Go through the records below line by line and report how many lines include "false", giving the number only.
----------------
-- ==== Sys2Proof/Tests/Slice0.lean ====
section
/-! SUPPORT. Tests of the model on fixed values, taken from the manual's encodings and worked examples or worked out
by hand from its rules, and the states and operands that meet the premises of the statements. -/
namespace Sys2Proof.Tests
open Sys2Proof.Machine

set_option maxRecDepth 100000
set_option Elab.async false

/-! ## Small states -/

/-- A record of a block in queue 3. -/
def record : Rec := ⟨7, Vector.replicate 8 0, 3, 0, .ready, 0, [], none⟩

/-- A secure block of partition 0 in context 5. -/
def block : Block := ⟨record, [], 0, 5, false, false, false⟩

/-- 64 KiB at 0x2_0000 for data and at 0x1_0000 for code, both mapped to the same memory address with every
permission. -/
def mapping : List XEntry := [⟨0, 5, 0x10000, 0x2FFFF, 0, 0x00F8, false, []⟩]

/-- A core with a block at 0x1_0000, with scalar registers set. -/
def coreWith (l : List (BitVec 6 × W64)) : Core :=
  l.foldl (fun c p => c.setS p.1 (known p.2))
    { Core.reset with blk := some block, pc := 0x10000, ucache := mapping, ord := 1,
                      grp := ⟨0x10000, false, 0x10008, none, 0, .running⟩ }

/-- The machine with core 0 as given, in a resident partition 0. -/
def stateOf (c : Core) : State :=
  { State.reset with cores := [(0, c)], parts := [(0, { Partition.reset with state := .resident, pgran := 1 })] }

/-- The machine with scalar registers of core 0 set. -/
def stateWith (l : List (BitVec 6 × W64)) : State := stateOf (coreWith l)

/-- The core of a state after an instruction, or the reset core where there is no next state. -/
def after (o : Out) : Core :=
  match o with
  | .next t => t.me
  | _ => Core.reset

/-- The state after an instruction. -/
def stateAfter (o : Out) : State :=
  match o with
  | .next t => t
  | _ => State.reset

/-- Whether an outcome is a next state. -/
def answers (o : Out) : Bool :=
  match o with
  | .next _ => true
  | _ => false

/-- The address of byte 0x1000 of core 0's scratchpad, and of byte 0x40 of core 1's. -/
def ownVA : W64 := 0x0100000000001000
def peerVA : W64 := 0x0100002000000040

/-! ## Decoding (R174, R179 to R193) -/

/-- The header words that R12, R173 and R174 write out. -/
theorem test_headers : decodeHeader 0x0AC60800 = ⟨0x0A, true, 2, 3, 1, 0⟩
    ∧ decodeHeader 0x0A281000 = ⟨0x0A, false, 1, 4, 2, 0⟩ ∧ decodeHeader 0x14800000 = ⟨0x14, true, 0, 0, 0, 0⟩ := by
  decide

theorem test_decode_a : decodeSlot .A 0x0010C108 = .ok (.add .A always 3 1 2 false) := rfl
theorem test_decode_b : decodeSlot .B 0x05614486 = .ok (.aadd4 always 5 4 2 6) := rfl
theorem test_decode_c : decodeSlot .C 0x01000000 = .ok (.uiretSkip always) := rfl
theorem test_decode_v : decodeSlot .V 0x0228CA81 = .ok (.vfmul always 17 18 20 0 0 true) := rfl
theorem test_decode_m : decodeSlot .M 0x00541295 = .ok (.mmaS always 4 1 2 0x95) := rfl
theorem test_decode_f : decodeSlot .F 0x00302411 = .ok (.fwstepDeltaPost always 0 2 4 1) := rfl
theorem test_decode_x : decodeSlot .X 0x00122980 = .ok (.xld always 2 1 4 true true false) := rfl
theorem test_decode_g : decodeSlot .G 0x01831464 = .ok (.galloc always 3 5 6 4) := rfl
theorem test_decode_table_word : decodeTableWord 32 0x0010C108 = some (.add .A always 3 1 2 false) := rfl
----------------
*Output for this exercise*
9